─── RECORDS FOR THIS EXERCISE

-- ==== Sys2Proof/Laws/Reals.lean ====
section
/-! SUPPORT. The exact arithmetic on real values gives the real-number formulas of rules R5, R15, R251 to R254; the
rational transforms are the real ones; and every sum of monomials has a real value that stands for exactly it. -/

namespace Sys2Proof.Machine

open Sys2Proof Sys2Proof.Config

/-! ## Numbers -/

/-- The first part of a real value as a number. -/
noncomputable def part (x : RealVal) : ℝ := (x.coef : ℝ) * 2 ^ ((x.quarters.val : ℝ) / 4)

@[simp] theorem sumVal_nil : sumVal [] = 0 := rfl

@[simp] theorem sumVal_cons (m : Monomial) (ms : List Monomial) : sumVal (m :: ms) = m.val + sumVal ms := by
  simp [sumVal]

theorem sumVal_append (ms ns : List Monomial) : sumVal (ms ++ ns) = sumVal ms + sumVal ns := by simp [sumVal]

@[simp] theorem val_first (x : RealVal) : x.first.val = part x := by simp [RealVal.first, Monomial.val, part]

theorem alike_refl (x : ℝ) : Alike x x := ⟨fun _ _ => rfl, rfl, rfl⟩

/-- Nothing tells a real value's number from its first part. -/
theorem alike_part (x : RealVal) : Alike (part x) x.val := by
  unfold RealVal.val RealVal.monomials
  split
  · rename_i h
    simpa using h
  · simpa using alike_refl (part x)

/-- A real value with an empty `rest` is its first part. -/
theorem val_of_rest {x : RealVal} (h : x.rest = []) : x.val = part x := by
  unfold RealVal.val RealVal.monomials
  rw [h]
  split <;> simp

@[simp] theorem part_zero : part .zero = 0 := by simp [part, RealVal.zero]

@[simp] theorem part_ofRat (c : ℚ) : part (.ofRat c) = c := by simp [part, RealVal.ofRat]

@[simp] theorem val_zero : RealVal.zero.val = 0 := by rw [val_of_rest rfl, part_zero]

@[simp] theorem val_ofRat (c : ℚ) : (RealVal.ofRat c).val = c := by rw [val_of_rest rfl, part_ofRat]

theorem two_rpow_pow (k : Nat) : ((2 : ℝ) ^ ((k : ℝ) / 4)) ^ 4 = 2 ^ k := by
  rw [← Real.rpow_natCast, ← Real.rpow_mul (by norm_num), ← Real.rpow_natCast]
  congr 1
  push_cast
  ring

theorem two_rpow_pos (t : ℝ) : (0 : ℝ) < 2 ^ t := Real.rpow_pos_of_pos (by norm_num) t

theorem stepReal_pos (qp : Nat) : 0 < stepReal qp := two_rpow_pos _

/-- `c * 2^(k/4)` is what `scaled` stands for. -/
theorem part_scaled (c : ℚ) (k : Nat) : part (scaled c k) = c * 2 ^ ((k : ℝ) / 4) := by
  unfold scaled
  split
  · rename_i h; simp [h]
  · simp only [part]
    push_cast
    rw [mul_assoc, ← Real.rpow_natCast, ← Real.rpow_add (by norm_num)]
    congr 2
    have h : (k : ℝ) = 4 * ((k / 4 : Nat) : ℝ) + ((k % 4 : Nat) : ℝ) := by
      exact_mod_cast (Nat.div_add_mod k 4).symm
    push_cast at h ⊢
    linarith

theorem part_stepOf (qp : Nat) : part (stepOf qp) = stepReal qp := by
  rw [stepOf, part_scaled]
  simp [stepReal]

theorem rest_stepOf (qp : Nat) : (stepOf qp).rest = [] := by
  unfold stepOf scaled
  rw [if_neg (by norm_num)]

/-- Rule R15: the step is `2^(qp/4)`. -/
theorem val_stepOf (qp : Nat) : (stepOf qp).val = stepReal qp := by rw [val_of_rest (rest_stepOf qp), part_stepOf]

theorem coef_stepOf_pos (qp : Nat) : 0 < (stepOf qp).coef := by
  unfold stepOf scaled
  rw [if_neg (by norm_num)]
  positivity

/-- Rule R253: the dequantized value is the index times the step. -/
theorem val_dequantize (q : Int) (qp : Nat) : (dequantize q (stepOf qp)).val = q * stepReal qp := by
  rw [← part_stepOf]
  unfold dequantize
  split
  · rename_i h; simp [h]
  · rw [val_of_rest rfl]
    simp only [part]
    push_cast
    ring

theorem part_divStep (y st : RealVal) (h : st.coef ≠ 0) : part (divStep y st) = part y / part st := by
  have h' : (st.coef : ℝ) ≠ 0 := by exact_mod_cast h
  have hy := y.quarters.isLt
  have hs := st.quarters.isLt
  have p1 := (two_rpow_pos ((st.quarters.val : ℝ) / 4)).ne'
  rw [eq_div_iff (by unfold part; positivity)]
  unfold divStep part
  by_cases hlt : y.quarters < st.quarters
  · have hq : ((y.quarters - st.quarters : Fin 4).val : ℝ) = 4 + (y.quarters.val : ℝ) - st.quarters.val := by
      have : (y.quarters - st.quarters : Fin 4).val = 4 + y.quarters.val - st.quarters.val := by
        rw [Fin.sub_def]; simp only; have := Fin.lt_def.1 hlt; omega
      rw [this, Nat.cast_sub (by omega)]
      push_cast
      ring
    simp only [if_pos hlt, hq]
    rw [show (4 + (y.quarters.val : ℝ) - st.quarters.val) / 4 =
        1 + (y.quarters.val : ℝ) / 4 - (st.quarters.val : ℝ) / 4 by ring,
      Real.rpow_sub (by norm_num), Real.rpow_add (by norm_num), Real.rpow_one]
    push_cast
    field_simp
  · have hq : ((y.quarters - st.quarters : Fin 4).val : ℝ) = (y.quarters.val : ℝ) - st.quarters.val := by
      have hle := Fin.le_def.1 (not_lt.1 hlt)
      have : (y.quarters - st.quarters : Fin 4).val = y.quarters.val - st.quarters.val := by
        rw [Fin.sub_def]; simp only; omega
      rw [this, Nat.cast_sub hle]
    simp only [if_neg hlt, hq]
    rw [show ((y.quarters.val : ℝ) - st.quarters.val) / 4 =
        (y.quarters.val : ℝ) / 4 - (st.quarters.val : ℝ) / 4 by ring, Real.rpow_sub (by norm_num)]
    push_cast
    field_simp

──────

> _TO DO_:
Beginning with the top line of the data above, output every line exactly until the one that contains "split <;> simp", and include that one too.

> _ANSWER_:
-- ==== Sys2Proof/Laws/Reals.lean ====
section
/-! SUPPORT. The exact arithmetic on real values gives the real-number formulas of rules R5, R15, R251 to R254; the
rational transforms are the real ones; and every sum of monomials has a real value that stands for exactly it. -/

namespace Sys2Proof.Machine

open Sys2Proof Sys2Proof.Config

/-! ## Numbers -/

/-- The first part of a real value as a number. -/
noncomputable def part (x : RealVal) : ℝ := (x.coef : ℝ) * 2 ^ ((x.quarters.val : ℝ) / 4)

@[simp] theorem sumVal_nil : sumVal [] = 0 := rfl

@[simp] theorem sumVal_cons (m : Monomial) (ms : List Monomial) : sumVal (m :: ms) = m.val + sumVal ms := by
  simp [sumVal]

theorem sumVal_append (ms ns : List Monomial) : sumVal (ms ++ ns) = sumVal ms + sumVal ns := by simp [sumVal]

@[simp] theorem val_first (x : RealVal) : x.first.val = part x := by simp [RealVal.first, Monomial.val, part]

theorem alike_refl (x : ℝ) : Alike x x := ⟨fun _ _ => rfl, rfl, rfl⟩

/-- Nothing tells a real value's number from its first part. -/
theorem alike_part (x : RealVal) : Alike (part x) x.val := by
  unfold RealVal.val RealVal.monomials
  split
  · rename_i h
    simpa using h
  · simpa using alike_refl (part x)

/-- A real value with an empty `rest` is its first part. -/
theorem val_of_rest {x : RealVal} (h : x.rest = []) : x.val = part x := by
  unfold RealVal.val RealVal.monomials
  rw [h]
  split <;> simp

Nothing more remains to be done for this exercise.